- [Activity]:
Among the records below, find the line that has "f).caches = s.caches := rfl"; from there, give the lines again exactly, and stop after the line that has "f).plans = s.plans := rfl".

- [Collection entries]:
# # # # #

-- ==== Sys2Proof/Laws/State.lean ====
section
/-! SUPPORT. What each named update of the state, of a plane and of a node leaves as it was: one lemma per field per update,
and what is read back after an update. -/

namespace Sys2Proof.Machine

/-! ## State -/

@[simp] theorem State.setCtx_cycle (s : State) (c : Nat) (x : Ctx) : (s.setCtx c x).cycle = s.cycle := rfl
@[simp] theorem State.setCtx_timeRem (s : State) (c : Nat) (x : Ctx) : (s.setCtx c x).timeRem = s.timeRem := rfl
@[simp] theorem State.setCtx_regs (s : State) (c : Nat) (x : Ctx) : (s.setCtx c x).regs = s.regs := rfl
@[simp] theorem State.setCtx_firmware (s : State) (c : Nat) (x : Ctx) : (s.setCtx c x).firmware = s.firmware := rfl
@[simp] theorem State.setCtx_pads (s : State) (c : Nat) (x : Ctx) : (s.setCtx c x).pads = s.pads := rfl
@[simp] theorem State.setCtx_tileGov (s : State) (c : Nat) (x : Ctx) : (s.setCtx c x).tileGov = s.tileGov := rfl
@[simp] theorem State.setCtx_dram (s : State) (c : Nat) (x : Ctx) : (s.setCtx c x).dram = s.dram := rfl
@[simp] theorem State.setCtx_host (s : State) (c : Nat) (x : Ctx) : (s.setCtx c x).host = s.host := rfl
@[simp] theorem State.setCtx_store (s : State) (c : Nat) (x : Ctx) : (s.setCtx c x).store = s.store := rfl
@[simp] theorem State.setCtx_copies (s : State) (c : Nat) (x : Ctx) : (s.setCtx c x).copies = s.copies := rfl
@[simp] theorem State.setCtx_tlbs (s : State) (c : Nat) (x : Ctx) : (s.setCtx c x).tlbs = s.tlbs := rfl
@[simp] theorem State.setCtx_walks (s : State) (c : Nat) (x : Ctx) : (s.setCtx c x).walks = s.walks := rfl
@[simp] theorem State.setCtx_slotsHbm (s : State) (c : Nat) (x : Ctx) : (s.setCtx c x).slotsHbm = s.slotsHbm := rfl
@[simp] theorem State.setCtx_slotsLp (s : State) (c : Nat) (x : Ctx) : (s.setCtx c x).slotsLp = s.slotsLp := rfl
@[simp] theorem State.setCtx_caches (s : State) (c : Nat) (x : Ctx) : (s.setCtx c x).caches = s.caches := rfl
@[simp] theorem State.setCtx_slotQueues (s : State) (c : Nat) (x : Ctx) : (s.setCtx c x).slotQueues = s.slotQueues := rfl
@[simp] theorem State.setCtx_ports (s : State) (c : Nat) (x : Ctx) : (s.setCtx c x).ports = s.ports := rfl
@[simp] theorem State.setCtx_tack (s : State) (c : Nat) (x : Ctx) : (s.setCtx c x).tack = s.tack := rfl
@[simp] theorem State.setCtx_plans (s : State) (c : Nat) (x : Ctx) : (s.setCtx c x).plans = s.plans := rfl
@[simp] theorem State.setCtx_tasks (s : State) (c : Nat) (x : Ctx) : (s.setCtx c x).tasks = s.tasks := rfl
@[simp] theorem State.setCtx_waiting (s : State) (c : Nat) (x : Ctx) : (s.setCtx c x).waiting = s.waiting := rfl
@[simp] theorem State.setCtx_saves (s : State) (c : Nat) (x : Ctx) : (s.setCtx c x).saves = s.saves := rfl
@[simp] theorem State.setCtx_edges (s : State) (c : Nat) (x : Ctx) : (s.setCtx c x).edges = s.edges := rfl
@[simp] theorem State.setCtx_flithe (s : State) (c : Nat) (x : Ctx) : (s.setCtx c x).flithe = s.flithe := rfl
@[simp] theorem State.setCtx_link (s : State) (c : Nat) (x : Ctx) : (s.setCtx c x).link = s.link := rfl
@[simp] theorem State.setCtx_sent (s : State) (c : Nat) (x : Ctx) : (s.setCtx c x).sent = s.sent := rfl
@[simp] theorem State.setCtx_nextId (s : State) (c : Nat) (x : Ctx) : (s.setCtx c x).nextId = s.nextId := rfl
@[simp] theorem State.setCtx_fresh (s : State) (c : Nat) (x : Ctx) : (s.setCtx c x).fresh = s.fresh := rfl
@[simp] theorem State.setCtx_arg (s : State) (c : Nat) (x : Ctx) : (s.setCtx c x).arg = s.arg := rfl
@[simp] theorem State.setCtx_cursor (s : State) (c : Nat) (x : Ctx) : (s.setCtx c x).cursor = s.cursor := rfl
@[simp] theorem State.setCtx_agenda (s : State) (c : Nat) (x : Ctx) : (s.setCtx c x).agenda = s.agenda := rfl

@[simp] theorem State.modCtx_cycle (s : State) (c : Nat) (f : Ctx → Ctx) : (s.modCtx c f).cycle = s.cycle := rfl
@[simp] theorem State.modCtx_timeRem (s : State) (c : Nat) (f : Ctx → Ctx) : (s.modCtx c f).timeRem = s.timeRem := rfl
@[simp] theorem State.modCtx_regs (s : State) (c : Nat) (f : Ctx → Ctx) : (s.modCtx c f).regs = s.regs := rfl
@[simp] theorem State.modCtx_firmware (s : State) (c : Nat) (f : Ctx → Ctx) : (s.modCtx c f).firmware = s.firmware := rfl
@[simp] theorem State.modCtx_pads (s : State) (c : Nat) (f : Ctx → Ctx) : (s.modCtx c f).pads = s.pads := rfl
@[simp] theorem State.modCtx_tileGov (s : State) (c : Nat) (f : Ctx → Ctx) : (s.modCtx c f).tileGov = s.tileGov := rfl
@[simp] theorem State.modCtx_dram (s : State) (c : Nat) (f : Ctx → Ctx) : (s.modCtx c f).dram = s.dram := rfl
@[simp] theorem State.modCtx_host (s : State) (c : Nat) (f : Ctx → Ctx) : (s.modCtx c f).host = s.host := rfl
@[simp] theorem State.modCtx_store (s : State) (c : Nat) (f : Ctx → Ctx) : (s.modCtx c f).store = s.store := rfl
@[simp] theorem State.modCtx_copies (s : State) (c : Nat) (f : Ctx → Ctx) : (s.modCtx c f).copies = s.copies := rfl
@[simp] theorem State.modCtx_tlbs (s : State) (c : Nat) (f : Ctx → Ctx) : (s.modCtx c f).tlbs = s.tlbs := rfl
@[simp] theorem State.modCtx_walks (s : State) (c : Nat) (f : Ctx → Ctx) : (s.modCtx c f).walks = s.walks := rfl
@[simp] theorem State.modCtx_slotsHbm (s : State) (c : Nat) (f : Ctx → Ctx) : (s.modCtx c f).slotsHbm = s.slotsHbm := rfl
@[simp] theorem State.modCtx_slotsLp (s : State) (c : Nat) (f : Ctx → Ctx) : (s.modCtx c f).slotsLp = s.slotsLp := rfl
@[simp] theorem State.modCtx_caches (s : State) (c : Nat) (f : Ctx → Ctx) : (s.modCtx c f).caches = s.caches := rfl
@[simp] theorem State.modCtx_slotQueues (s : State) (c : Nat) (f : Ctx → Ctx) : (s.modCtx c f).slotQueues = s.slotQueues := rfl
@[simp] theorem State.modCtx_ports (s : State) (c : Nat) (f : Ctx → Ctx) : (s.modCtx c f).ports = s.ports := rfl
@[simp] theorem State.modCtx_tack (s : State) (c : Nat) (f : Ctx → Ctx) : (s.modCtx c f).tack = s.tack := rfl
@[simp] theorem State.modCtx_plans (s : State) (c : Nat) (f : Ctx → Ctx) : (s.modCtx c f).plans = s.plans := rfl
@[simp] theorem State.modCtx_tasks (s : State) (c : Nat) (f : Ctx → Ctx) : (s.modCtx c f).tasks = s.tasks := rfl
@[simp] theorem State.modCtx_waiting (s : State) (c : Nat) (f : Ctx → Ctx) : (s.modCtx c f).waiting = s.waiting := rfl
@[simp] theorem State.modCtx_saves (s : State) (c : Nat) (f : Ctx → Ctx) : (s.modCtx c f).saves = s.saves := rfl
@[simp] theorem State.modCtx_edges (s : State) (c : Nat) (f : Ctx → Ctx) : (s.modCtx c f).edges = s.edges := rfl
@[simp] theorem State.modCtx_flithe (s : State) (c : Nat) (f : Ctx → Ctx) : (s.modCtx c f).flithe = s.flithe := rfl
@[simp] theorem State.modCtx_link (s : State) (c : Nat) (f : Ctx → Ctx) : (s.modCtx c f).link = s.link := rfl
@[simp] theorem State.modCtx_sent (s : State) (c : Nat) (f : Ctx → Ctx) : (s.modCtx c f).sent = s.sent := rfl
@[simp] theorem State.modCtx_nextId (s : State) (c : Nat) (f : Ctx → Ctx) : (s.modCtx c f).nextId = s.nextId := rfl
@[simp] theorem State.modCtx_fresh (s : State) (c : Nat) (f : Ctx → Ctx) : (s.modCtx c f).fresh = s.fresh := rfl
@[simp] theorem State.modCtx_arg (s : State) (c : Nat) (f : Ctx → Ctx) : (s.modCtx c f).arg = s.arg := rfl
@[simp] theorem State.modCtx_cursor (s : State) (c : Nat) (f : Ctx → Ctx) : (s.modCtx c f).cursor = s.cursor := rfl
@[simp] theorem State.modCtx_agenda (s : State) (c : Nat) (f : Ctx → Ctx) : (s.modCtx c f).agenda = s.agenda := rfl

@[simp] theorem State.later_cycle (s : State) (x : Agenda) : (s.later x).cycle = s.cycle := rfl
@[simp] theorem State.later_timeRem (s : State) (x : Agenda) : (s.later x).timeRem = s.timeRem := rfl
@[simp] theorem State.later_regs (s : State) (x : Agenda) : (s.later x).regs = s.regs := rfl
@[simp] theorem State.later_ctxs (s : State) (x : Agenda) : (s.later x).ctxs = s.ctxs := rfl
@[simp] theorem State.later_firmware (s : State) (x : Agenda) : (s.later x).firmware = s.firmware := rfl
@[simp] theorem State.later_pads (s : State) (x : Agenda) : (s.later x).pads = s.pads := rfl
@[simp] theorem State.later_tileGov (s : State) (x : Agenda) : (s.later x).tileGov = s.tileGov := rfl
@[simp] theorem State.later_dram (s : State) (x : Agenda) : (s.later x).dram = s.dram := rfl
@[simp] theorem State.later_host (s : State) (x : Agenda) : (s.later x).host = s.host := rfl
@[simp] theorem State.later_store (s : State) (x : Agenda) : (s.later x).store = s.store := rfl
@[simp] theorem State.later_copies (s : State) (x : Agenda) : (s.later x).copies = s.copies := rfl
@[simp] theorem State.later_tlbs (s : State) (x : Agenda) : (s.later x).tlbs = s.tlbs := rfl
@[simp] theorem State.later_walks (s : State) (x : Agenda) : (s.later x).walks = s.walks := rfl
@[simp] theorem State.later_slotsHbm (s : State) (x : Agenda) : (s.later x).slotsHbm = s.slotsHbm := rfl
@[simp] theorem State.later_slotsLp (s : State) (x : Agenda) : (s.later x).slotsLp = s.slotsLp := rfl
@[simp] theorem State.later_caches (s : State) (x : Agenda) : (s.later x).caches = s.caches := rfl
@[simp] theorem State.later_slotQueues (s : State) (x : Agenda) : (s.later x).slotQueues = s.slotQueues := rfl
@[simp] theorem State.later_ports (s : State) (x : Agenda) : (s.later x).ports = s.ports := rfl
@[simp] theorem State.later_tack (s : State) (x : Agenda) : (s.later x).tack = s.tack := rfl
@[simp] theorem State.later_plans (s : State) (x : Agenda) : (s.later x).plans = s.plans := rfl
@[simp] theorem State.later_tasks (s : State) (x : Agenda) : (s.later x).tasks = s.tasks := rfl
@[simp] theorem State.later_waiting (s : State) (x : Agenda) : (s.later x).waiting = s.waiting := rfl
@[simp] theorem State.later_saves (s : State) (x : Agenda) : (s.later x).saves = s.saves := rfl
@[simp] theorem State.later_edges (s : State) (x : Agenda) : (s.later x).edges = s.edges := rfl
@[simp] theorem State.later_flithe (s : State) (x : Agenda) : (s.later x).flithe = s.flithe := rfl
@[simp] theorem State.later_link (s : State) (x : Agenda) : (s.later x).link = s.link := rfl
@[simp] theorem State.later_sent (s : State) (x : Agenda) : (s.later x).sent = s.sent := rfl
@[simp] theorem State.later_nextId (s : State) (x : Agenda) : (s.later x).nextId = s.nextId := rfl
@[simp] theorem State.later_fresh (s : State) (x : Agenda) : (s.later x).fresh = s.fresh := rfl
@[simp] theorem State.later_arg (s : State) (x : Agenda) : (s.later x).arg = s.arg := rfl
@[simp] theorem State.later_cursor (s : State) (x : Agenda) : (s.later x).cursor = s.cursor := rfl

@[simp] theorem State.takeId_cycle (s : State)  : (s.takeId.2).cycle = s.cycle := rfl
@[simp] theorem State.takeId_timeRem (s : State)  : (s.takeId.2).timeRem = s.timeRem := rfl
@[simp] theorem State.takeId_regs (s : State)  : (s.takeId.2).regs = s.regs := rfl
@[simp] theorem State.takeId_ctxs (s : State)  : (s.takeId.2).ctxs = s.ctxs := rfl
@[simp] theorem State.takeId_firmware (s : State)  : (s.takeId.2).firmware = s.firmware := rfl
@[simp] theorem State.takeId_pads (s : State)  : (s.takeId.2).pads = s.pads := rfl
@[simp] theorem State.takeId_tileGov (s : State)  : (s.takeId.2).tileGov = s.tileGov := rfl
@[simp] theorem State.takeId_dram (s : State)  : (s.takeId.2).dram = s.dram := rfl
@[simp] theorem State.takeId_host (s : State)  : (s.takeId.2).host = s.host := rfl
@[simp] theorem State.takeId_store (s : State)  : (s.takeId.2).store = s.store := rfl
@[simp] theorem State.takeId_copies (s : State)  : (s.takeId.2).copies = s.copies := rfl
@[simp] theorem State.takeId_tlbs (s : State)  : (s.takeId.2).tlbs = s.tlbs := rfl
@[simp] theorem State.takeId_walks (s : State)  : (s.takeId.2).walks = s.walks := rfl
@[simp] theorem State.takeId_slotsHbm (s : State)  : (s.takeId.2).slotsHbm = s.slotsHbm := rfl
@[simp] theorem State.takeId_slotsLp (s : State)  : (s.takeId.2).slotsLp = s.slotsLp := rfl
@[simp] theorem State.takeId_caches (s : State)  : (s.takeId.2).caches = s.caches := rfl
@[simp] theorem State.takeId_slotQueues (s : State)  : (s.takeId.2).slotQueues = s.slotQueues := rfl
@[simp] theorem State.takeId_ports (s : State)  : (s.takeId.2).ports = s.ports := rfl
@[simp] theorem State.takeId_tack (s : State)  : (s.takeId.2).tack = s.tack := rfl
@[simp] theorem State.takeId_plans (s : State)  : (s.takeId.2).plans = s.plans := rfl
@[simp] theorem State.takeId_tasks (s : State)  : (s.takeId.2).tasks = s.tasks := rfl
@[simp] theorem State.takeId_waiting (s : State)  : (s.takeId.2).waiting = s.waiting := rfl
@[simp] theorem State.takeId_saves (s : State)  : (s.takeId.2).saves = s.saves := rfl
@[simp] theorem State.takeId_edges (s : State)  : (s.takeId.2).edges = s.edges := rfl
@[simp] theorem State.takeId_flithe (s : State)  : (s.takeId.2).flithe = s.flithe := rfl
@[simp] theorem State.takeId_link (s : State)  : (s.takeId.2).link = s.link := rfl
@[simp] theorem State.takeId_sent (s : State)  : (s.takeId.2).sent = s.sent := rfl
@[simp] theorem State.takeId_fresh (s : State)  : (s.takeId.2).fresh = s.fresh := rfl
@[simp] theorem State.takeId_arg (s : State)  : (s.takeId.2).arg = s.arg := rfl
@[simp] theorem State.takeId_cursor (s : State)  : (s.takeId.2).cursor = s.cursor := rfl
@[simp] theorem State.takeId_agenda (s : State)  : (s.takeId.2).agenda = s.agenda := rfl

# # # # #

- [Finished task]:
@[simp] theorem State.modCtx_caches (s : State) (c : Nat) (f : Ctx → Ctx) : (s.modCtx c f).caches = s.caches := rfl
@[simp] theorem State.modCtx_slotQueues (s : State) (c : Nat) (f : Ctx → Ctx) : (s.modCtx c f).slotQueues = s.slotQueues := rfl
@[simp] theorem State.modCtx_ports (s : State) (c : Nat) (f : Ctx → Ctx) : (s.modCtx c f).ports = s.ports := rfl
@[simp] theorem State.modCtx_tack (s : State) (c : Nat) (f : Ctx → Ctx) : (s.modCtx c f).tack = s.tack := rfl
@[simp] theorem State.modCtx_plans (s : State) (c : Nat) (f : Ctx → Ctx) : (s.modCtx c f).plans = s.plans := rfl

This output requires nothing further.